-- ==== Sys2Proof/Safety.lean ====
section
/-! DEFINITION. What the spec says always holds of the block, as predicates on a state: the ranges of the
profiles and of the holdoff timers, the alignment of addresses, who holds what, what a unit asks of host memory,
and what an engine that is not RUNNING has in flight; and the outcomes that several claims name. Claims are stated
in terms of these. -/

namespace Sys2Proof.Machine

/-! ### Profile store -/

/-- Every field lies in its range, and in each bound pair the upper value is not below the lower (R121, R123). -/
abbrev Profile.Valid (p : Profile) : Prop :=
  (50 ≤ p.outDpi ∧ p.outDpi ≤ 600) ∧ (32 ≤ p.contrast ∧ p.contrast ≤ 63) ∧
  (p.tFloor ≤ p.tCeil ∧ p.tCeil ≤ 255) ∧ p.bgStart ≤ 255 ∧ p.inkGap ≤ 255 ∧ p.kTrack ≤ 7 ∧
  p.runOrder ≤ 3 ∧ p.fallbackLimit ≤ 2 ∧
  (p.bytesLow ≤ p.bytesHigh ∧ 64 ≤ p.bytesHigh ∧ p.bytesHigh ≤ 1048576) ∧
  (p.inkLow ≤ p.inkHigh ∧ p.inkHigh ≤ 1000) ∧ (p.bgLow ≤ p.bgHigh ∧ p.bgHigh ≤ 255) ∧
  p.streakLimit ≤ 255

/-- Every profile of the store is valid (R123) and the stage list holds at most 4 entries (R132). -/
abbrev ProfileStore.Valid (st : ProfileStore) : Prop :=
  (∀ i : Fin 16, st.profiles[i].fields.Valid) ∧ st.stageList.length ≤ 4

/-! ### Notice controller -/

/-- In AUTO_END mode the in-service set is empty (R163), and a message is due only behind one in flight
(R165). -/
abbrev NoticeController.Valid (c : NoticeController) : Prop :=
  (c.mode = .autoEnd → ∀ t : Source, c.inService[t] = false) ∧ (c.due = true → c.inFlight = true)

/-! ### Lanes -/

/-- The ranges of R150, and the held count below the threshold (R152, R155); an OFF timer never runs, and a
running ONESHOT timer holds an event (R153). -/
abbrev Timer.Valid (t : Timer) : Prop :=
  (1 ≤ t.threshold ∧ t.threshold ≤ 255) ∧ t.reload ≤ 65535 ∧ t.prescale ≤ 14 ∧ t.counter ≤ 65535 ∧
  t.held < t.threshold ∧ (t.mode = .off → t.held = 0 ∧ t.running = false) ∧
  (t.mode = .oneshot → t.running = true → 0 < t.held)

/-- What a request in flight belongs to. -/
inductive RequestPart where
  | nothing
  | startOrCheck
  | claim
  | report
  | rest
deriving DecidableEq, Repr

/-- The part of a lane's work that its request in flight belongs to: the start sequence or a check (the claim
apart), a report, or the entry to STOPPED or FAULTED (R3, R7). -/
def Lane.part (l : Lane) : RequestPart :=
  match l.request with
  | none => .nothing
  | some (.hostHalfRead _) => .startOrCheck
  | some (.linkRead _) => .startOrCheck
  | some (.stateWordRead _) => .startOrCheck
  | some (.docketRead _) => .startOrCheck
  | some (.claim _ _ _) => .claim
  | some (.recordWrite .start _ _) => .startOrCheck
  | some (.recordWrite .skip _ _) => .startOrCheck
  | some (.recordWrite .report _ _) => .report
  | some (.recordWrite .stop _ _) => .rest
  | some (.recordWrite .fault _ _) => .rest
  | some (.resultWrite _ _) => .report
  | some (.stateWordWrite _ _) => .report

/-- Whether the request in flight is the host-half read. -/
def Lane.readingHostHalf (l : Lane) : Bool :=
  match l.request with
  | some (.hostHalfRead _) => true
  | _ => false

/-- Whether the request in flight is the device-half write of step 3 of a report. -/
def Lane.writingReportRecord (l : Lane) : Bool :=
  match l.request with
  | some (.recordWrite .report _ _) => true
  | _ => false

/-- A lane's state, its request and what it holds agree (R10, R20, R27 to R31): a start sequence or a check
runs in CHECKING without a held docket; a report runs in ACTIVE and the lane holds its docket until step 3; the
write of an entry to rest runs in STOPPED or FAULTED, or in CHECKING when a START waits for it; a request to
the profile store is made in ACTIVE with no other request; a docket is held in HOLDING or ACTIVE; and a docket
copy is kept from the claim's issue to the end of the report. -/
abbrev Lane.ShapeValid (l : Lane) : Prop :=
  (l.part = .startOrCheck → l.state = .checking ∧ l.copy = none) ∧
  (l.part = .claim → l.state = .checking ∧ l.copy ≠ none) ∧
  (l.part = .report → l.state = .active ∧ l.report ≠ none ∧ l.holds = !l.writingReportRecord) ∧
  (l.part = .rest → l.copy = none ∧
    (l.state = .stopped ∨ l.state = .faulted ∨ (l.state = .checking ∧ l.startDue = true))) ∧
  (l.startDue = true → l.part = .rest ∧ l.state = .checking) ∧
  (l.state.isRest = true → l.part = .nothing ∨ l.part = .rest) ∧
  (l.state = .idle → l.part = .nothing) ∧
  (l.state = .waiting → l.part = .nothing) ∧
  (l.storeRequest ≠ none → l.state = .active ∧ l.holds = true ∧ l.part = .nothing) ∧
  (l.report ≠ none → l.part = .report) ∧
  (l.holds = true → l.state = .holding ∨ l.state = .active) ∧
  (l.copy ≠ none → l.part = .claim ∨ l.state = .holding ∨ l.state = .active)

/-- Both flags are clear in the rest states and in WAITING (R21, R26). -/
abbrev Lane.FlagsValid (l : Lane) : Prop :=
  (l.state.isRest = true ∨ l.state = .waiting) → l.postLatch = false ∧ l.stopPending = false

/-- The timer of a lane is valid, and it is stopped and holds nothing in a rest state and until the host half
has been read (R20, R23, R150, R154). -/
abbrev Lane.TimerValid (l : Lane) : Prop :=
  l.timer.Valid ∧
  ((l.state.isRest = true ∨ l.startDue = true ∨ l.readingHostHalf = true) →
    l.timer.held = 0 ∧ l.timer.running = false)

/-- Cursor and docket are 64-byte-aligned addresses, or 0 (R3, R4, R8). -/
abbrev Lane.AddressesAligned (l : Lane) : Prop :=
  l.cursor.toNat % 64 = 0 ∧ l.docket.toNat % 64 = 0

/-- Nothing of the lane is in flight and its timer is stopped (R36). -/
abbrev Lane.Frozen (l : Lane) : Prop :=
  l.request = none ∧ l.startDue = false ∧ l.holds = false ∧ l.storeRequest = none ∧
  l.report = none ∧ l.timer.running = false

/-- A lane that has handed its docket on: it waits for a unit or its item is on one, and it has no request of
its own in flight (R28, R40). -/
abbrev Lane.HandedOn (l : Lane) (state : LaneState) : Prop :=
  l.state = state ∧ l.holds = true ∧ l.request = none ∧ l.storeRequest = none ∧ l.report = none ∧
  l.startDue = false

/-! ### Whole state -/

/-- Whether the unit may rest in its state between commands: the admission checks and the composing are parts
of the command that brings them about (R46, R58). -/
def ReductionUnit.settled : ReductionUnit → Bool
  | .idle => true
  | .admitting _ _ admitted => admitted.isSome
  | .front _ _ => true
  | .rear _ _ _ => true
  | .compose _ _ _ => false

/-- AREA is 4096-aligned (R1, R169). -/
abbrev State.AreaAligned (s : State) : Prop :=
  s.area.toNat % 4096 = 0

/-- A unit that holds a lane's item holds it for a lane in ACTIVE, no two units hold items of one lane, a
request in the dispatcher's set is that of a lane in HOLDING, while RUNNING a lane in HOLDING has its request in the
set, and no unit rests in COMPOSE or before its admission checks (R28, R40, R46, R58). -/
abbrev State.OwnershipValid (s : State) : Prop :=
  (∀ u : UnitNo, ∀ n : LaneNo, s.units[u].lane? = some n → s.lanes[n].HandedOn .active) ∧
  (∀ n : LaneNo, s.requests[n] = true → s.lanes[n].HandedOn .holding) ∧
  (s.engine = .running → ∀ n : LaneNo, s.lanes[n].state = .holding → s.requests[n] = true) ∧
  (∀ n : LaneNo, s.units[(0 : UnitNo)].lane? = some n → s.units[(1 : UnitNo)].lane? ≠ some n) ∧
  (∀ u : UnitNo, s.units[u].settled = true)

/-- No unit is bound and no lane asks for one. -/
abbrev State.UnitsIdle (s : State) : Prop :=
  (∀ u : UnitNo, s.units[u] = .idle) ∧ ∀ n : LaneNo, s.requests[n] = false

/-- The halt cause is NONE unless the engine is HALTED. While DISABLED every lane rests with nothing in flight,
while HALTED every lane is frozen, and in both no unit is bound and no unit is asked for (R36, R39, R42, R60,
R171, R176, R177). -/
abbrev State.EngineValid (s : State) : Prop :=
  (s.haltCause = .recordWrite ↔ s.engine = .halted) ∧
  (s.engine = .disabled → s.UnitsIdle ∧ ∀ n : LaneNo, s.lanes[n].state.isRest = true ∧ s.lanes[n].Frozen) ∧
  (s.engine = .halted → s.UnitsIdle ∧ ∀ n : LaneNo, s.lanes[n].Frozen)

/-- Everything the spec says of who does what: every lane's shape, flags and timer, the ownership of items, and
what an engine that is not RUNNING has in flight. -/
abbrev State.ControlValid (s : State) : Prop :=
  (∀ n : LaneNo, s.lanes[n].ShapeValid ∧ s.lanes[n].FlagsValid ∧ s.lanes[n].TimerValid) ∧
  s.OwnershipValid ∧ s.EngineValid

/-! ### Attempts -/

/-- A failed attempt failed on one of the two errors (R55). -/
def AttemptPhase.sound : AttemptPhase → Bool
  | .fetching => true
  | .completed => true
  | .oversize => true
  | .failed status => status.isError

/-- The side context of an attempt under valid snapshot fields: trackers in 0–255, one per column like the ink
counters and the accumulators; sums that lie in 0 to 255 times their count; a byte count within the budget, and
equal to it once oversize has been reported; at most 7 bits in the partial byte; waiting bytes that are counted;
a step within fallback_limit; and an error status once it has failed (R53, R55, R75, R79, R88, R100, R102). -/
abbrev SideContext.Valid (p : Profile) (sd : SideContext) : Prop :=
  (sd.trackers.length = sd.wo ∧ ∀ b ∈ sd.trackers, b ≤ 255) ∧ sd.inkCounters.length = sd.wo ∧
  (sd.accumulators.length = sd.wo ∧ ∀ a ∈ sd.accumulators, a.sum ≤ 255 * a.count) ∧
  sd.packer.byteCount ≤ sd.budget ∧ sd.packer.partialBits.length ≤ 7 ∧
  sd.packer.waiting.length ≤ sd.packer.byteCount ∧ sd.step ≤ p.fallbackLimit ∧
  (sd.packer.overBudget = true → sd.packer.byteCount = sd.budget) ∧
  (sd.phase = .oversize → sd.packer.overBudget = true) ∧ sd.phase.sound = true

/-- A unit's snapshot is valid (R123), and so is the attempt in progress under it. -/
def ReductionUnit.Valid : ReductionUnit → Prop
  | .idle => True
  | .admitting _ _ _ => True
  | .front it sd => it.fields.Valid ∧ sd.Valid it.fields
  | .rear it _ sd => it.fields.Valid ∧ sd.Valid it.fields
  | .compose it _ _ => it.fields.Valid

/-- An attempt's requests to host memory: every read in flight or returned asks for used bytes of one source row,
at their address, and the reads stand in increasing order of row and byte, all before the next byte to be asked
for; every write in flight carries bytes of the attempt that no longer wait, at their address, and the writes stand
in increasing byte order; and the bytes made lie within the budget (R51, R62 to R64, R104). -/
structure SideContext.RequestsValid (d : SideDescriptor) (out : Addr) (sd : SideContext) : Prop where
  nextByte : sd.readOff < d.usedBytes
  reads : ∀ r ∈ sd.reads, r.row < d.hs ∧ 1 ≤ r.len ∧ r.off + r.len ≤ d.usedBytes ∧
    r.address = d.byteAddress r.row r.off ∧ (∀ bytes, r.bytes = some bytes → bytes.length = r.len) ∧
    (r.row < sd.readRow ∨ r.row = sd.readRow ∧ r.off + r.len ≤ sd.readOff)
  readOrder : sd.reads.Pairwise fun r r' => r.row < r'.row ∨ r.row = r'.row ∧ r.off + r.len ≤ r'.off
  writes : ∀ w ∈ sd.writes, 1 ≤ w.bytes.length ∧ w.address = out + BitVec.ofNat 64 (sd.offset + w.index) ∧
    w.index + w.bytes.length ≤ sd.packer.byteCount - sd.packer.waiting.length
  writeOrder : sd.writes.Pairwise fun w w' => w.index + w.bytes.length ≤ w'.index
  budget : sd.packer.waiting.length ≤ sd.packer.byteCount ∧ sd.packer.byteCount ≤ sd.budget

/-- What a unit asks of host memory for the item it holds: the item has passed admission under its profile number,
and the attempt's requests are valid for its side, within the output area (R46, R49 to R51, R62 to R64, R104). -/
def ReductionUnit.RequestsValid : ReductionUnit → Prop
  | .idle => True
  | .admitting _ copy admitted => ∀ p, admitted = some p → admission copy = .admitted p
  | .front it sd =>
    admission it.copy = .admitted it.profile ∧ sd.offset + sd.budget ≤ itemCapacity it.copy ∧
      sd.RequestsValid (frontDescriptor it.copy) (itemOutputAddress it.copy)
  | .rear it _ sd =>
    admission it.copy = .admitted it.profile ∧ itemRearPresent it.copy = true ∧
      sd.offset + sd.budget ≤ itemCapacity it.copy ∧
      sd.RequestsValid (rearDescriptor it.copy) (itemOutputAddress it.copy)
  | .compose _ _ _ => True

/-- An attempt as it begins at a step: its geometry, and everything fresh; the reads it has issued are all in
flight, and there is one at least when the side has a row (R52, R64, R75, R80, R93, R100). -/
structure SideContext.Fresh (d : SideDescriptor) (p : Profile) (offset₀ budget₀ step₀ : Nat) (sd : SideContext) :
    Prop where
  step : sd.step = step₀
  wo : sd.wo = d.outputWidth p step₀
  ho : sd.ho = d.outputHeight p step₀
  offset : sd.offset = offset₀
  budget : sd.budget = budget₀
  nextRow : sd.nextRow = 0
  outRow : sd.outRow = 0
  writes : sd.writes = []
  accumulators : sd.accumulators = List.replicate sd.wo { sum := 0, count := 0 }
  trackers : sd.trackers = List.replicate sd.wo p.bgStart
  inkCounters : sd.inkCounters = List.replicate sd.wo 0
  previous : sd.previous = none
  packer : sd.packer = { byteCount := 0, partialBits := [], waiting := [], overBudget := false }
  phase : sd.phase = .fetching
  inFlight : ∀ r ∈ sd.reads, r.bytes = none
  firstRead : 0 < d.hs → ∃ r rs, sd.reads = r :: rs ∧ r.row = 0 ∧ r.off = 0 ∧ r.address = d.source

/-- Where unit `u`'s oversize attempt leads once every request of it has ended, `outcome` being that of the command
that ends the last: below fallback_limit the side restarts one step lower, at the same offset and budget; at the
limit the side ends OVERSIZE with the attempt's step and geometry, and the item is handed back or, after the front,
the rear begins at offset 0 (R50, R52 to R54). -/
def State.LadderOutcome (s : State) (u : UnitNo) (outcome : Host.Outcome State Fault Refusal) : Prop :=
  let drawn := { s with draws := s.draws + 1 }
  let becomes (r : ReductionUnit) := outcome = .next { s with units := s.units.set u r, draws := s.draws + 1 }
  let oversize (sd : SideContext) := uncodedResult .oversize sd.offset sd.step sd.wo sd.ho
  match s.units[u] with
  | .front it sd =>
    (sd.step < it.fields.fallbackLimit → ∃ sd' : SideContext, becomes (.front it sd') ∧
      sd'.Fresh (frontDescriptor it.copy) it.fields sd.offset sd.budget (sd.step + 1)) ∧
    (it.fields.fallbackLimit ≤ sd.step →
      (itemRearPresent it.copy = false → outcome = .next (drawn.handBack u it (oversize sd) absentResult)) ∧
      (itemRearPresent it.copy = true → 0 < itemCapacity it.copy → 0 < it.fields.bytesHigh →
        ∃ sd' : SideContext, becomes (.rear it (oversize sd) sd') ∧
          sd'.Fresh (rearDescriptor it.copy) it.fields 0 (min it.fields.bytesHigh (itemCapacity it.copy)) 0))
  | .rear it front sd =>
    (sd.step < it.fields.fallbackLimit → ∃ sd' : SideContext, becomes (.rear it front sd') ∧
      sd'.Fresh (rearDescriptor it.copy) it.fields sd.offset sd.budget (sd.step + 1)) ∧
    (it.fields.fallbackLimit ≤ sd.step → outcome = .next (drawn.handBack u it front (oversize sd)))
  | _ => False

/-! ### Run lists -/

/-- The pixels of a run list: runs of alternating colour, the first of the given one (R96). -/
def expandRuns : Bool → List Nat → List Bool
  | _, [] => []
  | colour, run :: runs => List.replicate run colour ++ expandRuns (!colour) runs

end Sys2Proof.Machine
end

+ + + + + + +

PROBLEM STATEMENT - The required answer is the run of lines above, starting at the line with "abbrev Lane.HandedOn (l" and ending at the line with "request in the dispatcher's", reproduced exactly with both ends.

YOUR SOLUTION -
abbrev Lane.HandedOn (l : Lane) (state : LaneState) : Prop :=
  l.state = state ∧ l.holds = true ∧ l.request = none ∧ l.storeRequest = none ∧ l.report = none ∧
  l.startDue = false

/-! ### Whole state -/

/-- Whether the unit may rest in its state between commands: the admission checks and the composing are parts
of the command that brings them about (R46, R58). -/
def ReductionUnit.settled : ReductionUnit → Bool
  | .idle => true
  | .admitting _ _ admitted => admitted.isSome
  | .front _ _ => true
  | .rear _ _ _ => true
  | .compose _ _ _ => false

/-- AREA is 4096-aligned (R1, R169). -/
abbrev State.AreaAligned (s : State) : Prop :=
  s.area.toNat % 4096 = 0

/-- A unit that holds a lane's item holds it for a lane in ACTIVE, no two units hold items of one lane, a
request in the dispatcher's set is that of a lane in HOLDING, while RUNNING a lane in HOLDING has its request in the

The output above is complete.